2. Andrea's old blog Eventing A-Go-Go was the second blog that I ever followed after Stacey's, and it is 100% responsible for my decision to trim my own horses' feet. Andrea gets all the credit for that. Her blog also made me hugely aware of tendon and ligament injuries and much more careful about the health of my horses' legs when it came to conditioning, injury prevention and protection. It also further reinforced my desire to own a mare.
|Andrea and the bestest mare, Go-Go Fatale.|
3. Dom's blog, A Collection of Madcap Escapades, was the first blog I started reading once we moved to the Northeast and it was deeply influential in my choosing to venture out on trail here with Lily for the first time. I implemented some of Dom's training techniques with Lily, learned to read the trails here from Dom's experiences in the region (the trails here are SO different and so much more technical than the flat sandy trails we were used to from FL!), and her journey with Ozzy in endurance helped tremendously in guiding me when starting out with Lily's conditioning and competing in endurance. I could write an entire book about my takeaways from her blog alone: elyting non-Arabs; when to clip a non-Arab before a ride; when is the best time to shoe an otherwise barefoot horse before competition; I basically memorized her Foxcatcher ride stories at Fair Hill to the point where, when I first competed there on Lily with Gail and Nimo, it felt like I had been there a million times before; I applied some of her training methods with Booger to what I was doing with Gracie with incredible success (I have a soft spot for Booger because of that), and I could go on and on. I've been reading Dom's blog for 6 years now and it is still one of my all-time favorites. She is gifted both in her writing and her photography, and I will read anything she writes regardless of subject because I always get something out of her stories. I was so ridiculously overjoyed the first time she commented on my blog because I was already such an enormous fan...and it was even more wonderful to get to meet her in person while competing in endurance! Talk about meeting one of your idols. <3 If you're not following her already, you should check her out.

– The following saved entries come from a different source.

/-- R225: the work of a Work command ends: the coming commit completes it. -/
def State.finishWork (s : State) (w : Work) (a : Answer) : State :=
  s.withHost { s.host with works := s.host.works.erase w, ending := s.host.ending ++ [(w, a)] }

/-- R207, R225, R235: the commands whose work has ended complete. -/
def State.endWorks (s : State) : State :=
  let es := s.host.ending
  es.foldl (fun s e => s.complete e.1.head e.1.opcode e.1.pos e.2) (s.withHost { s.host with ending := [] })

/-- The Work entry of a kind. -/
def State.workOf? (s : State) (k : WorkKind) : Option Work := s.host.works.find? (fun w => w.kind == k)

/-! ### Spare columns (R320, R353, R588) -/

/-- R320: a spare column that remains: neither used nor found faulty. -/
def spareLeft (mapped : List (Nat × Nat)) (c : Nat) : Bool :=
  decide (128 ≤ c) && decide (c < 132) && !mapped.any (fun m => m.1 == c || m.2 == c)

/-- The spare for one more column: the one asked for, else the lowest that remains (notes/assumptions/170.md). -/
def spareFor (mapped : List (Nat × Nat)) (column wanted : Nat) : Option Nat :=
  ([wanted, 128, 129, 130, 131].filter (spareLeft ((column, column) :: mapped))).head?

/-! ### Streams, models -/

def State.stream? (s : State) (handle : Nat) : Option Stream := s.work.streams.find? (fun x => x.handle == handle)

def State.modStream (s : State) (handle : Nat) (g : Stream → Stream) : State :=
  { s with work := { s.work with streams := updWhere (fun x => x.handle == handle) g s.work.streams } }

/-- A stream a function owns. -/
def State.ownStream? (s : State) (f : Fn) (handle : Nat) : Option Stream :=
  s.work.streams.find? (fun x => x.handle == handle && x.fn == f)

def State.model? (s : State) (f : Fn) (id : Nat) : Option Model :=
  s.work.models.find? (fun m => m.fn == f && m.id == id)

/-- A model whose MODEL_LOAD completed with SUCCESS. -/
def State.image? (s : State) (f : Fn) (id : Nat) : Option ModelImage := (s.model? f id).bind (·.image)

def State.modModel (s : State) (f : Fn) (id : Nat) (g : Model → Model) : State :=
  { s with work := { s.work with models := updWhere (fun m => m.fn == f && m.id == id) g s.work.models } }

/-- The functions that receive records of a stream: its owner and subscribers. -/
def Stream.audience (x : Stream) : List Fn :=
  x.fn :: (x.subscribers.filterMap (fun t => if h : t < 16 then some (fnOf ⟨t, h⟩) else none))

/-- Marks a tenant's tables as changed at this commit, so that its epoch advances once (02:R72). -/
def State.touchEpoch (s : State) (f : Fn) : State :=
  match tenantOf f with
  | some t => s.modTenant t (fun x => { x with epochTouched := true })
  | none => s

/-- One free value: the opaque source at the draw counter, which advances (notes/assumptions/8.md). -/
def State.draw (s : State) : Nat × State :=
  (Config.free s.safety.draws, { s with safety := { s.safety with draws := s.safety.draws + 1 } })

end Sys2Proof.Machine
end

|Dom and Oz the Great. <3|
4. Gail's blog, The Journey to 100 Miles, was also transcendental in my riding history. Gail took a Friesian, of all things, and decided to compete him in endurance. The difference between Gail and your average endurance rider is that Gail is the most methodical, thoughtful, conscientious rider and horse owner that I have ever had the privilege to come across. Her blog validated the lengths that I went to to ensure that my own non-Arabs could safely compete in a sport not tailored for them, and I always came away with some new fact or concept learned thanks to Gail's own research while she learned the ropes as well. Her dressage lesson write-ups were my favorites though: I can't tell you how many times I'd turn the computer off after one of her lesson posts so I could rush to the barn to try out what she'd written about because I'd be that motivated by her!
|Gail and Nimo at Fort Valley|
5. Mel's blog, Dr. Mel Newton, was another crucial part of my endurance foundation. Her old posts about her Standardbred Minx and their struggles when starting out in the sport helped me feel so much better about my own initial struggles with Lily's metabolics. Mel's ultra running posts have been the most influential: they motivated me when it came to running and also when venturing into the strength sports. She is such a badass that she inspired me to find my own badassery. Now that I'm thinking about it, Mel's deviation from strictly horses in her blog content to include posts about running, her own personal conditioning and other life situations, was one of the main driving forces behind me deciding to expand my own blog subject matter to include my adventures in the strength sports (bodybuilding and now CrossFit and powerlifting.)
|Mel and her Arabian Farley, conquering Cougar Rock on the Tevis 100.|
6. Aarene Storm's Haiku Farm gets a mention for several reasons: Aarene is a librarian that lives in the PNW and competes a very tall dark bay Standardbred mare named Fiddle in endurance. Her blog is a lesson in positivity while still keeping it real in the most matter-of-fact way. The woman competed in distance riding with a hip so bad that she needed a total hip replacement...and she bounced back from it to continue riding with nary a hitch. Her post about Fiddle's elyting protocol was what ultimately made Lily as an endurance horse: I finally started elyting my own dark bay non-Arab competing in humid weather the way you should elyte a non-Arab in humid weather. Aka they should receive a shit-ton of electrolytes. It is thanks to the protocol that I came up with after reading Aarene's post that allowed Lily to complete the No Frills 55 with the ease that she did it.
|Aarene and the lovely Fiddle, aka The Dragon, proving that dressage is the best cross-training discipline for just about any other equestrian sport.|
Fun fact: Fiddle is the only mare that I know of in Blogland who is spayed.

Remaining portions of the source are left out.